Segment Start: Data for this task

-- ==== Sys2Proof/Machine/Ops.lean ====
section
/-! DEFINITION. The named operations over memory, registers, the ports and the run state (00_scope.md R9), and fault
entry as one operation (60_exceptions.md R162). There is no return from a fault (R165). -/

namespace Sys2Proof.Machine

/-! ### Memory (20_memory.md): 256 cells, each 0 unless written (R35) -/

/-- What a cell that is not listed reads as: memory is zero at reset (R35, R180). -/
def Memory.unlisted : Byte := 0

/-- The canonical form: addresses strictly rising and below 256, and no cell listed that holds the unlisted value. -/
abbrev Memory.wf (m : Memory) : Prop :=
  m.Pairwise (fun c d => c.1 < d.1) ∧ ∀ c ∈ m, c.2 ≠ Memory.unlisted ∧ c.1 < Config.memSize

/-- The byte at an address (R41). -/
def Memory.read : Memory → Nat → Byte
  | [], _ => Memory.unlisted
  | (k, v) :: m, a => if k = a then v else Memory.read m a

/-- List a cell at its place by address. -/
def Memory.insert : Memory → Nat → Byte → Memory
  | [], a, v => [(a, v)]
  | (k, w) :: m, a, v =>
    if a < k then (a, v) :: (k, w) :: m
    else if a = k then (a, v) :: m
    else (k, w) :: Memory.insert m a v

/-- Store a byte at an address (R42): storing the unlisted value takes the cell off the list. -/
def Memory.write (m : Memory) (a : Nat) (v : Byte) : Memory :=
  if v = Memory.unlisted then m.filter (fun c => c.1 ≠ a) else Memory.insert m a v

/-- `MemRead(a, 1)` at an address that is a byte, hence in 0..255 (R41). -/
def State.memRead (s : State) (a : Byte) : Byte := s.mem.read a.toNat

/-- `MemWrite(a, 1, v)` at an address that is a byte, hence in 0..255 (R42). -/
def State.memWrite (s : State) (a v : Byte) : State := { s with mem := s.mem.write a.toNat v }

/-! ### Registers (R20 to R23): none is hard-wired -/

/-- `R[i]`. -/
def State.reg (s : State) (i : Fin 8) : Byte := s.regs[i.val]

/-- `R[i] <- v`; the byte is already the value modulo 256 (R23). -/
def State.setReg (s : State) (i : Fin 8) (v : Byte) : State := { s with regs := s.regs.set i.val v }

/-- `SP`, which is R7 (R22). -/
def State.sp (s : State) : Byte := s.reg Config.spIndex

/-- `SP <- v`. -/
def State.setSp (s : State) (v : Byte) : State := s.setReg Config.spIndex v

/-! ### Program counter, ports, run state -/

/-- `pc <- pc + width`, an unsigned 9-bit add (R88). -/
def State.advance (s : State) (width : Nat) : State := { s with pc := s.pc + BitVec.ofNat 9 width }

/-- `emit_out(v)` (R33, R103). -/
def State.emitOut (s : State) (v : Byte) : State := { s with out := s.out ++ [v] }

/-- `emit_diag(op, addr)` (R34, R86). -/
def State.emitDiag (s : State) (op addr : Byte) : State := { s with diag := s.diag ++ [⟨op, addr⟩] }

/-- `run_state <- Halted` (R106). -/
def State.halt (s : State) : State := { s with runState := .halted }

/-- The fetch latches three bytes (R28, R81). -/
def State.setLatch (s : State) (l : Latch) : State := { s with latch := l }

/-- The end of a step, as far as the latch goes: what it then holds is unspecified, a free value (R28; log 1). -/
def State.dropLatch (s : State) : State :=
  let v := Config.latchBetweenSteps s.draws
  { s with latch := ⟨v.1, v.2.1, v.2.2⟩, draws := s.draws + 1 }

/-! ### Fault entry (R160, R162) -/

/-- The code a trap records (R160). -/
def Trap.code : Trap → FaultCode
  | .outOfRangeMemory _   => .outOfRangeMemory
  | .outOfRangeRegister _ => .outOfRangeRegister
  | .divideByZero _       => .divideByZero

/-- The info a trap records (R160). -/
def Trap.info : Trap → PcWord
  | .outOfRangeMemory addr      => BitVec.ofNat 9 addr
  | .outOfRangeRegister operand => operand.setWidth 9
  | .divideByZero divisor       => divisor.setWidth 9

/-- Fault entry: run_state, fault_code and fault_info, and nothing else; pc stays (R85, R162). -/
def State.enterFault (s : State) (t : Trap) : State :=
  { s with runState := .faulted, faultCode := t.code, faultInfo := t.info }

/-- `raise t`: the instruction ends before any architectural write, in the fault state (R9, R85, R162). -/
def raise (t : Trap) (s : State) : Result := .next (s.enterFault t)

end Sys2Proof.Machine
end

Segment End: Data for this task

Prompt: In your reply, write out all of the material exactly as it was given.

Output for this exercise:
-- ==== Sys2Proof/Machine/Ops.lean ====
section
/-! DEFINITION. The named operations over memory, registers, the ports and the run state (00_scope.md R9), and fault
entry as one operation (60_exceptions.md R162). There is no return from a fault (R165). -/

namespace Sys2Proof.Machine

/-! ### Memory (20_memory.md): 256 cells, each 0 unless written (R35) -/

/-- What a cell that is not listed reads as: memory is zero at reset (R35, R180). -/
def Memory.unlisted : Byte := 0

/-- The canonical form: addresses strictly rising and below 256, and no cell listed that holds the unlisted value. -/
abbrev Memory.wf (m : Memory) : Prop :=
  m.Pairwise (fun c d => c.1 < d.1) ∧ ∀ c ∈ m, c.2 ≠ Memory.unlisted ∧ c.1 < Config.memSize

/-- The byte at an address (R41). -/
def Memory.read : Memory → Nat → Byte
  | [], _ => Memory.unlisted
  | (k, v) :: m, a => if k = a then v else Memory.read m a

/-- List a cell at its place by address. -/
def Memory.insert : Memory → Nat → Byte → Memory
  | [], a, v => [(a, v)]
  | (k, w) :: m, a, v =>
    if a < k then (a, v) :: (k, w) :: m
    else if a = k then (a, v) :: m
    else (k, w) :: Memory.insert m a v

/-- Store a byte at an address (R42): storing the unlisted value takes the cell off the list. -/
def Memory.write (m : Memory) (a : Nat) (v : Byte) : Memory :=
  if v = Memory.unlisted then m.filter (fun c => c.1 ≠ a) else Memory.insert m a v

/-- `MemRead(a, 1)` at an address that is a byte, hence in 0..255 (R41). -/
def State.memRead (s : State) (a : Byte) : Byte := s.mem.read a.toNat

/-- `MemWrite(a, 1, v)` at an address that is a byte, hence in 0..255 (R42). -/
def State.memWrite (s : State) (a v : Byte) : State := { s with mem := s.mem.write a.toNat v }

/-! ### Registers (R20 to R23): none is hard-wired -/

/-- `R[i]`. -/
def State.reg (s : State) (i : Fin 8) : Byte := s.regs[i.val]

/-- `R[i] <- v`; the byte is already the value modulo 256 (R23). -/
def State.setReg (s : State) (i : Fin 8) (v : Byte) : State := { s with regs := s.regs.set i.val v }

/-- `SP`, which is R7 (R22). -/
def State.sp (s : State) : Byte := s.reg Config.spIndex

/-- `SP <- v`. -/
def State.setSp (s : State) (v : Byte) : State := s.setReg Config.spIndex v

/-! ### Program counter, ports, run state -/

/-- `pc <- pc + width`, an unsigned 9-bit add (R88). -/
def State.advance (s : State) (width : Nat) : State := { s with pc := s.pc + BitVec.ofNat 9 width }

/-- `emit_out(v)` (R33, R103). -/
def State.emitOut (s : State) (v : Byte) : State := { s with out := s.out ++ [v] }

/-- `emit_diag(op, addr)` (R34, R86). -/
def State.emitDiag (s : State) (op addr : Byte) : State := { s with diag := s.diag ++ [⟨op, addr⟩] }

/-- `run_state <- Halted` (R106). -/
def State.halt (s : State) : State := { s with runState := .halted }

/-- The fetch latches three bytes (R28, R81). -/
def State.setLatch (s : State) (l : Latch) : State := { s with latch := l }

/-- The end of a step, as far as the latch goes: what it then holds is unspecified, a free value (R28; log 1). -/
def State.dropLatch (s : State) : State :=
  let v := Config.latchBetweenSteps s.draws
  { s with latch := ⟨v.1, v.2.1, v.2.2⟩, draws := s.draws + 1 }

/-! ### Fault entry (R160, R162) -/

/-- The code a trap records (R160). -/
def Trap.code : Trap → FaultCode
  | .outOfRangeMemory _   => .outOfRangeMemory
  | .outOfRangeRegister _ => .outOfRangeRegister
  | .divideByZero _       => .divideByZero

/-- The info a trap records (R160). -/
def Trap.info : Trap → PcWord
  | .outOfRangeMemory addr      => BitVec.ofNat 9 addr
  | .outOfRangeRegister operand => operand.setWidth 9
  | .divideByZero divisor       => divisor.setWidth 9

/-- Fault entry: run_state, fault_code and fault_info, and nothing else; pc stays (R85, R162). -/
def State.enterFault (s : State) (t : Trap) : State :=
  { s with runState := .faulted, faultCode := t.code, faultInfo := t.info }

/-- `raise t`: the instruction ends before any architectural write, in the fault state (R9, R85, R162). -/
def raise (t : Trap) (s : State) : Result := .next (s.enterFault t)

end Sys2Proof.Machine
end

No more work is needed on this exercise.